EXERCISE AIM — Take the material below and output exactly the run of lines from the one containing "-- ==== Sys2Proof/Tests/Slice0.lean" down to the one containing "theorem test_wf_accepts_transfer_zero_msb : (Instr.transfer", with both included.

*** RECORDS FOR THE EXERCISE Section Begins ***

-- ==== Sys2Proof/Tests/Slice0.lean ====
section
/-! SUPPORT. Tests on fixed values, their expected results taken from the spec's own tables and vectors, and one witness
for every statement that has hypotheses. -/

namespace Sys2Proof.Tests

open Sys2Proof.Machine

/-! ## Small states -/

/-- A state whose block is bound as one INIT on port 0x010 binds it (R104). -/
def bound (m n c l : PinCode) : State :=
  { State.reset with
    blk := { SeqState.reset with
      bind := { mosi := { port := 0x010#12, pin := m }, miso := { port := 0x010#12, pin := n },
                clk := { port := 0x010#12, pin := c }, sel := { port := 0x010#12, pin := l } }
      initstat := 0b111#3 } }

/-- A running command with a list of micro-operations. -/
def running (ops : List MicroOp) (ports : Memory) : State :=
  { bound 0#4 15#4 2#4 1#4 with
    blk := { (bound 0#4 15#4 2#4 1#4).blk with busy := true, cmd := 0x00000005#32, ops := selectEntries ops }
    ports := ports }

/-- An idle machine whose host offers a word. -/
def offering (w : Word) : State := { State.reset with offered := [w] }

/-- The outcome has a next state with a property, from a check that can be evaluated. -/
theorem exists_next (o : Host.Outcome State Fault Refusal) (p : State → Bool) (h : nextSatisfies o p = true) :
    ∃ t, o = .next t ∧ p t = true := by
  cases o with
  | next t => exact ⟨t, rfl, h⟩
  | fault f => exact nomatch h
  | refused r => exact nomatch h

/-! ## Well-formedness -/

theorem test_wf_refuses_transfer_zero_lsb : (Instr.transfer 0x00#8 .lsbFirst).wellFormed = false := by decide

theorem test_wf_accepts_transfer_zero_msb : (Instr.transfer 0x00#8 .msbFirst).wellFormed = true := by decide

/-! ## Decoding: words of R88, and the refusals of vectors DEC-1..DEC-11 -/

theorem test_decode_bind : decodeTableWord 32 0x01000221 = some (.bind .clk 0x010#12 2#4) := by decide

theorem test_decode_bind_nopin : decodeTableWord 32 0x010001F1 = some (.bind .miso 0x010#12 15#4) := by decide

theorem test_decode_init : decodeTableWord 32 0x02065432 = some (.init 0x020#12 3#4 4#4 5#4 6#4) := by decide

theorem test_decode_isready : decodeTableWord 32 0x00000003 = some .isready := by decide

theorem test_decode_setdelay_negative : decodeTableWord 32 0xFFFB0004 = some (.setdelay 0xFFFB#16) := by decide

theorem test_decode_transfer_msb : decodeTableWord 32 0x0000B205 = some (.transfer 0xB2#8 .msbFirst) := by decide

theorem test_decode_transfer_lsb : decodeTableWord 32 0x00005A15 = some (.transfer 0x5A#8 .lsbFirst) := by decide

*** RECORDS FOR THE EXERCISE Section Ends ***
*** RECORDS FOR THE EXERCISE Section Begins ***

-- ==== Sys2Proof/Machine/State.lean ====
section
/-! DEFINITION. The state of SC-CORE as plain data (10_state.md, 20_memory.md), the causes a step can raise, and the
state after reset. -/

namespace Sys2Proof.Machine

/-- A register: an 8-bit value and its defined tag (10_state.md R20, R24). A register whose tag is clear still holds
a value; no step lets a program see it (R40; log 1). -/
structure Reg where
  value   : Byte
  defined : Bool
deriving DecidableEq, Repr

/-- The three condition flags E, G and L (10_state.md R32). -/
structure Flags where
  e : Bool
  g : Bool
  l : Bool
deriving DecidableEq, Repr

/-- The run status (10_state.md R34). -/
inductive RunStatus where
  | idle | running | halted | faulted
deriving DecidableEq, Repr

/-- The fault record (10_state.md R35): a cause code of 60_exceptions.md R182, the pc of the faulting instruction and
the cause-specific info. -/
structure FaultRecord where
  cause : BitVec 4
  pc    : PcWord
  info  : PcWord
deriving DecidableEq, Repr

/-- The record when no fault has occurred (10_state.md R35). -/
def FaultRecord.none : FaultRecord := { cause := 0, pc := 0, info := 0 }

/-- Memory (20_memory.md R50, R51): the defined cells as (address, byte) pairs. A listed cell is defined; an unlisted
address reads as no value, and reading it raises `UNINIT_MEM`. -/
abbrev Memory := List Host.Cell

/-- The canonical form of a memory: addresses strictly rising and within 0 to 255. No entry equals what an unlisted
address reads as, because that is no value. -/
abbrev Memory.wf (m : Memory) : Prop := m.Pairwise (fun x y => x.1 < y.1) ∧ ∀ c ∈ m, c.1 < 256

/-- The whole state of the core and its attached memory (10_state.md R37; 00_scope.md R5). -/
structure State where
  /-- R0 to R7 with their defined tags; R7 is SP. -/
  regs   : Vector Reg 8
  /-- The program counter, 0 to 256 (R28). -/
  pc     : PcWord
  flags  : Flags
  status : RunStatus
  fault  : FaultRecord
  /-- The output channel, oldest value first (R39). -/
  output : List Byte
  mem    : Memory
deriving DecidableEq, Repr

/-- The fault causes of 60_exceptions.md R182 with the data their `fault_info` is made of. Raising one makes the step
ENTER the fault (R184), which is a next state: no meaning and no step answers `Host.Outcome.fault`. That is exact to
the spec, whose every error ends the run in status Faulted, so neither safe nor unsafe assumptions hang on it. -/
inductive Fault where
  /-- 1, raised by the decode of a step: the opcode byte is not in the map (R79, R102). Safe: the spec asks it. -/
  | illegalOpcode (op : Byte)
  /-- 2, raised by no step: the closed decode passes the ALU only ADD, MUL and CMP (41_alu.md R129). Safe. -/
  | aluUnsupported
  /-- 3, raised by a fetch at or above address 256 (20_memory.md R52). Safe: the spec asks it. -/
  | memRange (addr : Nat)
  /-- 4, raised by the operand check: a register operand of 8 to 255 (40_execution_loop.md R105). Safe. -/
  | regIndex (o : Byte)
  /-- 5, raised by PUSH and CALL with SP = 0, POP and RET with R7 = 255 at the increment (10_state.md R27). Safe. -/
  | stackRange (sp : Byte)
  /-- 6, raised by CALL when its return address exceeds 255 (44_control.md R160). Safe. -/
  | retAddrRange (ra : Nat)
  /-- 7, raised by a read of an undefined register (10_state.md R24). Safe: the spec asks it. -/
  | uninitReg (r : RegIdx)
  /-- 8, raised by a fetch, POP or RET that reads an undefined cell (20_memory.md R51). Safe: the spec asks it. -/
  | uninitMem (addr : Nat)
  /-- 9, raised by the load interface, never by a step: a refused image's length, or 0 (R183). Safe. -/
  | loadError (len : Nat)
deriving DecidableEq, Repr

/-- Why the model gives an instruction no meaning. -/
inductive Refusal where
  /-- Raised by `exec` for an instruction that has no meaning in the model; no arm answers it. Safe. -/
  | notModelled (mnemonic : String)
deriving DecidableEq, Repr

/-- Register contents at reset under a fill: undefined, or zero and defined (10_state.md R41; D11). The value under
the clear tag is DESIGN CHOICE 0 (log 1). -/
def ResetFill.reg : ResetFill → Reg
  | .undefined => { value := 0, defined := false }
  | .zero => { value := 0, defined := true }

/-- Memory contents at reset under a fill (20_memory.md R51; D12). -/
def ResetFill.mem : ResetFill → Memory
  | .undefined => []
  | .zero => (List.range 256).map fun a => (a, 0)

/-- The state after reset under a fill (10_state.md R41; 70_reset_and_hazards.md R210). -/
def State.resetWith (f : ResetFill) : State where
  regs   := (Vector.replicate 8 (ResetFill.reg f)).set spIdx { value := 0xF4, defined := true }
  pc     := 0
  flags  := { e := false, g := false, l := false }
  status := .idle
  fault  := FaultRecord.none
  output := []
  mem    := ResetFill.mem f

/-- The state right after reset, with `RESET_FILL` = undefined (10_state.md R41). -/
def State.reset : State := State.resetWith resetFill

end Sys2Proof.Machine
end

*** RECORDS FOR THE EXERCISE Section Ends ***
*** RECORDS FOR THE EXERCISE Section Begins ***

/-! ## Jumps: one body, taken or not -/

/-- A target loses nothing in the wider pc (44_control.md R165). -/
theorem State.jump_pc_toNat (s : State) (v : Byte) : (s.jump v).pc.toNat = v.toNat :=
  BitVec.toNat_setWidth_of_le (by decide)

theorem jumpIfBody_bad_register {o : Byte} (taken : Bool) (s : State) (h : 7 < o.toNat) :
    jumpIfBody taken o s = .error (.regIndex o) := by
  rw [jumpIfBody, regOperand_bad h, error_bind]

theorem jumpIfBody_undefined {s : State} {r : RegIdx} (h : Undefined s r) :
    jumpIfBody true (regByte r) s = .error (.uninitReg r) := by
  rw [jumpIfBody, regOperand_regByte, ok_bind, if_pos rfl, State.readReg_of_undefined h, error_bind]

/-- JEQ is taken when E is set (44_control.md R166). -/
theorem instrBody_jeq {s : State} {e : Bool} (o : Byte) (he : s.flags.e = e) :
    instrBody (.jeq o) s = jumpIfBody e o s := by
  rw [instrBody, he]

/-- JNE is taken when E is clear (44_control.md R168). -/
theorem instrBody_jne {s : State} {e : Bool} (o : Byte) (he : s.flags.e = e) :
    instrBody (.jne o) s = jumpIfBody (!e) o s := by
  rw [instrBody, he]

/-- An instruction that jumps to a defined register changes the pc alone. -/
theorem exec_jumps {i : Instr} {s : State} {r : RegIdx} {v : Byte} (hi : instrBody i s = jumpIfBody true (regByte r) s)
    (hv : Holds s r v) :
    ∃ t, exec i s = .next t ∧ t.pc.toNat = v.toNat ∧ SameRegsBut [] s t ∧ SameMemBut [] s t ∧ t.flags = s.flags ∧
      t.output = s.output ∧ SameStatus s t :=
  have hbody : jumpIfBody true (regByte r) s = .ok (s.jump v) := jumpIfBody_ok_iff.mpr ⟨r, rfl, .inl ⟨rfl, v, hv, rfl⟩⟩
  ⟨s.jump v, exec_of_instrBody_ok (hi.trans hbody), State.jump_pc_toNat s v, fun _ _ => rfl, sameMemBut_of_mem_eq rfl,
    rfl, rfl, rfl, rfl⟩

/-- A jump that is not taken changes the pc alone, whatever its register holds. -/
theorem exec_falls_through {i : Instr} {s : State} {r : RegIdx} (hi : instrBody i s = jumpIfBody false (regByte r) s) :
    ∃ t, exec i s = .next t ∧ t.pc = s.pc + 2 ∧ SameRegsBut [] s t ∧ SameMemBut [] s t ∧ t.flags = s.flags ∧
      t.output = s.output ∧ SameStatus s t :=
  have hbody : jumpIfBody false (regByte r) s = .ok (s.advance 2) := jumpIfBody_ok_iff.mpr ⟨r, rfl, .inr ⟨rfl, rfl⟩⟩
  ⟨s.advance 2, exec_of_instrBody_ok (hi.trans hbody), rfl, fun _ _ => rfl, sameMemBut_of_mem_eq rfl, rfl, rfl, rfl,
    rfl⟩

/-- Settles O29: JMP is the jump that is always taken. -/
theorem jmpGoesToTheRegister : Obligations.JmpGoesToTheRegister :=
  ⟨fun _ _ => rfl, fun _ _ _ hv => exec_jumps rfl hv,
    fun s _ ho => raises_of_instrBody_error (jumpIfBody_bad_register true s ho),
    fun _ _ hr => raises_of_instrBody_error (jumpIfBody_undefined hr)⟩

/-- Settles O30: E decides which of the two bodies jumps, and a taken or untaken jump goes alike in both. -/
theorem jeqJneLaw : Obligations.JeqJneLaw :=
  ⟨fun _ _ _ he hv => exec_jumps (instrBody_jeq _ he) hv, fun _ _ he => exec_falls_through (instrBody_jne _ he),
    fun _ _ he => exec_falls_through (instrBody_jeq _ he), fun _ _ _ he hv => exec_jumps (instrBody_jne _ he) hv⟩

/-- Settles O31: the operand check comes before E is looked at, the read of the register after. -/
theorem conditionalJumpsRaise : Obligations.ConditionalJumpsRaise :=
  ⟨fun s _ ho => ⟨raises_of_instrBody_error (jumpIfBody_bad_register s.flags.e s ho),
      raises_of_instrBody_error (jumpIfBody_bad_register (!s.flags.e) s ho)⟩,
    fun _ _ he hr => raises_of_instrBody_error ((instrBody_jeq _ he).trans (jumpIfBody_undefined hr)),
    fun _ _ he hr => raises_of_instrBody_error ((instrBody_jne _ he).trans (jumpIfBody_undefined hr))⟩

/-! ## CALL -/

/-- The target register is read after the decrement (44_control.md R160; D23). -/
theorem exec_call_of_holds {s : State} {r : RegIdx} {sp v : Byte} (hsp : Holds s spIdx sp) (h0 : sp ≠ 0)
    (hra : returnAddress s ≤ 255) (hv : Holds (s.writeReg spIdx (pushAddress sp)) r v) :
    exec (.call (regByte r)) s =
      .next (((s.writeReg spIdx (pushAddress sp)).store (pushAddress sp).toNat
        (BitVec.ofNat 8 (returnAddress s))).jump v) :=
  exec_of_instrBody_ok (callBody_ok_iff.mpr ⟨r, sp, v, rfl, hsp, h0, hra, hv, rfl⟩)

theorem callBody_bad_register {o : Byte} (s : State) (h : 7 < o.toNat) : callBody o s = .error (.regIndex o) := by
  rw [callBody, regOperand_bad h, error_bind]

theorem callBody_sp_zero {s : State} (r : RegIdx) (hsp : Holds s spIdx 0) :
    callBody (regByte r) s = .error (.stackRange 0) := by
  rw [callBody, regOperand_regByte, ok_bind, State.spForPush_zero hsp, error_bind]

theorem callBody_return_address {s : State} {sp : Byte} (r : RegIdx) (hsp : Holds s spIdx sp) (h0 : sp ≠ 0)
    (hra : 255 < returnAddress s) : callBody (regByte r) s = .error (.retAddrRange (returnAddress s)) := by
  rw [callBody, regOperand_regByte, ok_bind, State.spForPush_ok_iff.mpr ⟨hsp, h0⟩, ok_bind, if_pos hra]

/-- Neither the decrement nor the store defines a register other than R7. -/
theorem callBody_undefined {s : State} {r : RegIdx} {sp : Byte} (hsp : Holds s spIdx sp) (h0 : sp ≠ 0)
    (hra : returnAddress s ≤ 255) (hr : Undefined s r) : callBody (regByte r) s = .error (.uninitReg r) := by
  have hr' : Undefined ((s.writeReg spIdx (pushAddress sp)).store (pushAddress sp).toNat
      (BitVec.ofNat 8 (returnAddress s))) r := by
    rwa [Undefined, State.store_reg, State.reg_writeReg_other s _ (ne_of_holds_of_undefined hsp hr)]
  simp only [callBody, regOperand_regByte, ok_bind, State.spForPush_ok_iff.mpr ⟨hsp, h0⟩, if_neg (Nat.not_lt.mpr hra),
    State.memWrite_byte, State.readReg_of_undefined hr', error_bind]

*** RECORDS FOR THE EXERCISE Section Ends ***

SOLUTION TO THIS EXERCISE —
-- ==== Sys2Proof/Tests/Slice0.lean ====
section
/-! SUPPORT. Tests on fixed values, their expected results taken from the spec's own tables and vectors, and one witness
for every statement that has hypotheses. -/

namespace Sys2Proof.Tests

open Sys2Proof.Machine

/-! ## Small states -/

/-- A state whose block is bound as one INIT on port 0x010 binds it (R104). -/
def bound (m n c l : PinCode) : State :=
  { State.reset with
    blk := { SeqState.reset with
      bind := { mosi := { port := 0x010#12, pin := m }, miso := { port := 0x010#12, pin := n },
                clk := { port := 0x010#12, pin := c }, sel := { port := 0x010#12, pin := l } }
      initstat := 0b111#3 } }

/-- A running command with a list of micro-operations. -/
def running (ops : List MicroOp) (ports : Memory) : State :=
  { bound 0#4 15#4 2#4 1#4 with
    blk := { (bound 0#4 15#4 2#4 1#4).blk with busy := true, cmd := 0x00000005#32, ops := selectEntries ops }
    ports := ports }

/-- An idle machine whose host offers a word. -/
def offering (w : Word) : State := { State.reset with offered := [w] }

/-- The outcome has a next state with a property, from a check that can be evaluated. -/
theorem exists_next (o : Host.Outcome State Fault Refusal) (p : State → Bool) (h : nextSatisfies o p = true) :
    ∃ t, o = .next t ∧ p t = true := by
  cases o with
  | next t => exact ⟨t, rfl, h⟩
  | fault f => exact nomatch h
  | refused r => exact nomatch h

/-! ## Well-formedness -/

theorem test_wf_refuses_transfer_zero_lsb : (Instr.transfer 0x00#8 .lsbFirst).wellFormed = false := by decide

theorem test_wf_accepts_transfer_zero_msb : (Instr.transfer 0x00#8 .msbFirst).wellFormed = true := by decide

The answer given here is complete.